» **Work to be completed**: Please give, word for word, the line containing "s.pass = none)" and every line that comes after it in the data below.

» **Data under study**:
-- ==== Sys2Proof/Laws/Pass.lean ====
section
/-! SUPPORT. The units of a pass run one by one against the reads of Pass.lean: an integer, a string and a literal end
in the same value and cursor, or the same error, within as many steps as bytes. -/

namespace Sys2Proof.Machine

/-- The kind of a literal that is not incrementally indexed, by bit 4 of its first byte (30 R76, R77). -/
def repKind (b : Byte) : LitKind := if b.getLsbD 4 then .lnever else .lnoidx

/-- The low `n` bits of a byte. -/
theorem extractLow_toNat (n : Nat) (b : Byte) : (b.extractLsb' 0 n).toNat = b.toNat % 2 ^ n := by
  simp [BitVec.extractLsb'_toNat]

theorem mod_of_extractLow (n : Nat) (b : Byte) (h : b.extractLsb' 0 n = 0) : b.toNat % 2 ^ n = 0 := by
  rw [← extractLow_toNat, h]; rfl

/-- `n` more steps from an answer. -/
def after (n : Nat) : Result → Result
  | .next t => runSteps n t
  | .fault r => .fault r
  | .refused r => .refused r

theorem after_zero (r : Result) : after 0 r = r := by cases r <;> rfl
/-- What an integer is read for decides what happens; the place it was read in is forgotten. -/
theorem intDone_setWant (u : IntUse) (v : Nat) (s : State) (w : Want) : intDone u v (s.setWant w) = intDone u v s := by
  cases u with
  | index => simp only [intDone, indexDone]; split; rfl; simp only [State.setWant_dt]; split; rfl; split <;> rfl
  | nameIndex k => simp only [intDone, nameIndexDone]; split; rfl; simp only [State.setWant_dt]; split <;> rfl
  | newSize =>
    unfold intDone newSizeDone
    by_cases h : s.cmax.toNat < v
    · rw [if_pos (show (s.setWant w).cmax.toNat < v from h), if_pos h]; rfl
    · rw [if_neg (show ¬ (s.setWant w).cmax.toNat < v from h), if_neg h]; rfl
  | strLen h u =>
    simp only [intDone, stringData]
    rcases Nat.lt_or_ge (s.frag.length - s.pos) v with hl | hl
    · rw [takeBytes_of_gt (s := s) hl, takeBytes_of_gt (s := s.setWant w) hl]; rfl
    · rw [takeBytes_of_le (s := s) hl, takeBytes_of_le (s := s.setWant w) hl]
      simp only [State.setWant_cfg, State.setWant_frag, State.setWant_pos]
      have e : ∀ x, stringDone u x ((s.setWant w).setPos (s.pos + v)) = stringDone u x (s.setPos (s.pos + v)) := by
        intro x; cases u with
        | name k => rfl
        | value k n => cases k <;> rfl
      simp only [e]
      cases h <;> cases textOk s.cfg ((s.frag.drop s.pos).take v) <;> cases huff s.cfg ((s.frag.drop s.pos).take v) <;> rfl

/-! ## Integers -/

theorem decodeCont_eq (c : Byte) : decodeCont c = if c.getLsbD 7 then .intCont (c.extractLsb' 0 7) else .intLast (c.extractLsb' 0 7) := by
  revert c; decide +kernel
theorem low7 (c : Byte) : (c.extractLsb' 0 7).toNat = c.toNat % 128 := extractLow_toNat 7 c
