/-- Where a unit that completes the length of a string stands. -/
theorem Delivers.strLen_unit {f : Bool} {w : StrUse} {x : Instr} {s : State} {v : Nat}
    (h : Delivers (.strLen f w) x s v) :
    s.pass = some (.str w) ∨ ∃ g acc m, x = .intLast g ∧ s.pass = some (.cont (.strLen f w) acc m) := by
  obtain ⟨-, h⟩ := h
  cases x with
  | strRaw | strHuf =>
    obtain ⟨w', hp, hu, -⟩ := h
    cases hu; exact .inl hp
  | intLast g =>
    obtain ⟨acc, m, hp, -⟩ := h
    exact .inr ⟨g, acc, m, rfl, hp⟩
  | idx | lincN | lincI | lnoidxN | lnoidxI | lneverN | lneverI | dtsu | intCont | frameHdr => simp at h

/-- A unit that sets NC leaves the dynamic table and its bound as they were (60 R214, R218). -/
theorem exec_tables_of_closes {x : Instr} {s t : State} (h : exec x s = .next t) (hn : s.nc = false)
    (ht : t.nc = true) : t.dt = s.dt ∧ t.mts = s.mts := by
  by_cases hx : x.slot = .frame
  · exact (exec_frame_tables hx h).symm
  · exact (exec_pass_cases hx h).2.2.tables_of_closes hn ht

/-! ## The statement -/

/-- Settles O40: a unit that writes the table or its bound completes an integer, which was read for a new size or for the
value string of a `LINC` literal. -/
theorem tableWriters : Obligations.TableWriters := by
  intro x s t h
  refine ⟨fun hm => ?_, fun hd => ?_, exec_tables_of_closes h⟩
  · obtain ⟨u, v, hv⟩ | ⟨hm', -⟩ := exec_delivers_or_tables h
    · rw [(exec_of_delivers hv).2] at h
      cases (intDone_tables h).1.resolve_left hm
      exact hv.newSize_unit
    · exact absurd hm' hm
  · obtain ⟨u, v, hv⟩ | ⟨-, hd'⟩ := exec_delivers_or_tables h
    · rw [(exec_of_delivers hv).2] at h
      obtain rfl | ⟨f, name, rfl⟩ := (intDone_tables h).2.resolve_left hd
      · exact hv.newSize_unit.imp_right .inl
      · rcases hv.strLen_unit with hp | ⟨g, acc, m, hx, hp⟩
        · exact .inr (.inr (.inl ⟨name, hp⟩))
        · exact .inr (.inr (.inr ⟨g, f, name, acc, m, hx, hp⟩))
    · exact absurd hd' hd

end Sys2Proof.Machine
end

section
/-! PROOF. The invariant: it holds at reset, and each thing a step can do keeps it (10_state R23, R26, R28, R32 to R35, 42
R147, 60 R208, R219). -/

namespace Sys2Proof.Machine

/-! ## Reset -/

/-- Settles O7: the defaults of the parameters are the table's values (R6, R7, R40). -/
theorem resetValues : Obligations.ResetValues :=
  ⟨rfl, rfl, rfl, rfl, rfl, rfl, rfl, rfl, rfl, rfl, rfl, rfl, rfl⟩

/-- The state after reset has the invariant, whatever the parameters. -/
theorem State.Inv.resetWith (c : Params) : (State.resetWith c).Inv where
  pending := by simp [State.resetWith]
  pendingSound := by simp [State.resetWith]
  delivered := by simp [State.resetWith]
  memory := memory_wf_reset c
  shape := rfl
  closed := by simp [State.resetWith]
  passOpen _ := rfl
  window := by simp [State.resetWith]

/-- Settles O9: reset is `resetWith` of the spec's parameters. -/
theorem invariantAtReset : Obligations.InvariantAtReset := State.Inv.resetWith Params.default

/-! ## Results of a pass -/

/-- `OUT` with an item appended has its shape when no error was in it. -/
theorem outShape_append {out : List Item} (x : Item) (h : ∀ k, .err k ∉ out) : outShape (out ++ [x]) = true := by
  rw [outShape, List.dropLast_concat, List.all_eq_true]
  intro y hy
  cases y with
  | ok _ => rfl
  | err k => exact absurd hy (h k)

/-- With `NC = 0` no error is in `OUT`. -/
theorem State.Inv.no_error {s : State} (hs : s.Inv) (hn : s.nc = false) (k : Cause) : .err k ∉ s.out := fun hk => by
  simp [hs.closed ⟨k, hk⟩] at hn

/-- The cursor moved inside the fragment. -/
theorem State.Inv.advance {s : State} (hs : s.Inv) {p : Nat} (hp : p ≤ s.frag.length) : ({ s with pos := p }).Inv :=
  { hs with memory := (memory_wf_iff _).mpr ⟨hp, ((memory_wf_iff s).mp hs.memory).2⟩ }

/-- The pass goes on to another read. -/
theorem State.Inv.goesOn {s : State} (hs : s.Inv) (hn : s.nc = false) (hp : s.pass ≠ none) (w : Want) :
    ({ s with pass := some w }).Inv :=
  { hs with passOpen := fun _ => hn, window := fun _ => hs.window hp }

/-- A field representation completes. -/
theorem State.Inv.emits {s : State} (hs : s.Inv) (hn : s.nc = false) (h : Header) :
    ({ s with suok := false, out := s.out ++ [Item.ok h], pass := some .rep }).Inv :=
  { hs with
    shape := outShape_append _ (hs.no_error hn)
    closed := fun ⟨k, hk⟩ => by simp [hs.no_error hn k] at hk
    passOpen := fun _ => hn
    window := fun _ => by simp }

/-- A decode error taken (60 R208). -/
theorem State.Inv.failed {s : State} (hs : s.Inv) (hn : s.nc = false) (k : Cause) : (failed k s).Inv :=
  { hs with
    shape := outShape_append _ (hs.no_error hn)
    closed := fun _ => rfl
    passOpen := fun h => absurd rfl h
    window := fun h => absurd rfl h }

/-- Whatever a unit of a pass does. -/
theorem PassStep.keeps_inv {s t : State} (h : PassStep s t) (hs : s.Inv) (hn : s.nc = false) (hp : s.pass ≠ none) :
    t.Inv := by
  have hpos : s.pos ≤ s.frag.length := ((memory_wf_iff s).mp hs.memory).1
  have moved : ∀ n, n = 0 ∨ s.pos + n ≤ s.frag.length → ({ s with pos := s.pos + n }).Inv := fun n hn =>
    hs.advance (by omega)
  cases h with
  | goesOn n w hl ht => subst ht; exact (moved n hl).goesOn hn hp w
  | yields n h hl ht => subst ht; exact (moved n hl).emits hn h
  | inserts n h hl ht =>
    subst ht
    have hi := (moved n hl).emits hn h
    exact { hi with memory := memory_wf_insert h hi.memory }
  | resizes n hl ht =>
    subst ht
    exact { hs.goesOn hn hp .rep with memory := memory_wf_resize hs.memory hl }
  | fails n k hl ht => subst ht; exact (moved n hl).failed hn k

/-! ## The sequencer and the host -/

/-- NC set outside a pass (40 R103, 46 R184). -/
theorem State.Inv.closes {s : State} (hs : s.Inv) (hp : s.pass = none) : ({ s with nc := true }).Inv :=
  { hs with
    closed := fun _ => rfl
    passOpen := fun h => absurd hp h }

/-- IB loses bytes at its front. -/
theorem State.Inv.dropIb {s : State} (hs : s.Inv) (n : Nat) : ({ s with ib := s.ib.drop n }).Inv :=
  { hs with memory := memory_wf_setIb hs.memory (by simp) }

» **Worked solution**:
theorem State.Inv.closes {s : State} (hs : s.Inv) (hp : s.pass = none) : ({ s with nc := true }).Inv :=
  { hs with
    closed := fun _ => rfl
    passOpen := fun h => absurd hp h }

/-- IB loses bytes at its front. -/
theorem State.Inv.dropIb {s : State} (hs : s.Inv) (n : Nat) : ({ s with ib := s.ib.drop n }).Inv :=
  { hs with memory := memory_wf_setIb hs.memory (by simp) }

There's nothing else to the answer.